ASSIGNMENT:
Search the entries for the word "give" and copy each line that has it.

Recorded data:

-- ==== Sys2Proof/Machine/Flags.lean ====
section
/-! DEFINITION. The fault conditions and the three discrete lines (05 R90, 09 R159, 11 R179), and the end of every
command: the lines judged on the state it leaves. -/

namespace Sys2Proof.Machine

/-- A device record is one that cannot report: MISSING or ISOLATED (02 R31). -/
def cannotReport (d : Device) : Bool := d.state == .missing || d.state == .isolated

/-- A duct is blind while every UPSTREAM detector of it is MISSING or ISOLATED (02 R31). A duct with no UPSTREAM
detector in the roster is not judged; DEVICES (01 R12) commits none. -/
def ductBlind (s : State) (duct : Nat) : Bool :=
  let ups := s.lc.roster.filter fun e => e.2.duct = duct && e.2.kind == .detector .upstream
  !ups.isEmpty && ups.all fun e => cannotReport e.2

/-- The list of blind ducts (02 R36). -/
def blindDucts (s : State) : List Nat := (s.model.ducts.map fun e => e.1).filter fun d => ductBlind s d

/-- A device record presents "detector missing" (02 R23). -/
def presentsMissing (d : Device) : Bool :=
  match d.kind with
  | .flow => false
  | .detector _ => d.state == .missing || (d.state == .isolated && decide (d.misses = Config.missLimit))

/-- Whether a fault condition is presented to the FAULT line (09 R159). -/
def presented (s : State) (c : FaultCondition) : Bool :=
  match c with
  | .hostLost => s.lp.hostLost.isSome
  | .loopDown => s.lc.state == .down
  | .detectorMissing => s.lc.roster.any fun e => presentsMissing e.2
  | .ductBlind => !(blindDucts s).isEmpty
  | .chainFaulted => s.pi.outChain.state == .faulted || s.pi.inChain.state == .faulted
  | .circuitNotNormal => s.cm.any fun e => e.2.state != .normal
  | .valveFailed => s.vg.valves.any fun e => e.2.failed
  | .gateJammed => s.vg.gates.any fun e => e.2.state == .jammed
  | .doorStuck => s.cc.walls.any fun e => e.2.doors.any fun d => d.state == .stuck
  | .damperJammed => s.cc.crossings.any fun e => e.2.state == .jammed
  | .groupFault => s.gs.any fun e => e.2.fault.isSome

/-- The fault conditions in the order of R159. -/
def allConditions : List FaultCondition :=
  [.hostLost, .loopDown, .detectorMissing, .ductBlind, .chainFaulted, .circuitNotNormal, .valveFailed, .gateJammed,
    .doorStuck, .damperJammed, .groupFault]

/-- The fault conditions presently presented (09 R159, 11 R181). -/
def conditions (s : State) : List FaultCondition := allConditions.filter fun c => presented s c

/-- ATTN is on exactly when the queue holds at least the threshold count or any ALARM notice (11 R179). -/
def attnOf (lp : LinkPort) : Bool :=
  decide (lp.attnThreshold ≤ lp.notices.length) || lp.notices.any fun n => n.cls == .alarm

/-- The three lines as the rules give them for a state (05 R90, 09 R159, 11 R179). -/
def judgeLines (s : State) : Lines :=
  { attn := attnOf s.lp, alarm := anyRaised s, fault := !(conditions s).isEmpty }

/-- The state with its lines as the rules give them. -/
def settleLines (s : State) : State := { s with lines := judgeLines s }

/-- The end of a command: its next state, with the lines judged in the same event (log 31). -/
def taken (s : State) : Host.Outcome State Fault Refusal := .next (settleLines s)

end Sys2Proof.Machine
end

RESPONSE AREA:
/-- The three lines as the rules give them for a state (05 R90, 09 R159, 11 R179). -/
/-- The state with its lines as the rules give them. -/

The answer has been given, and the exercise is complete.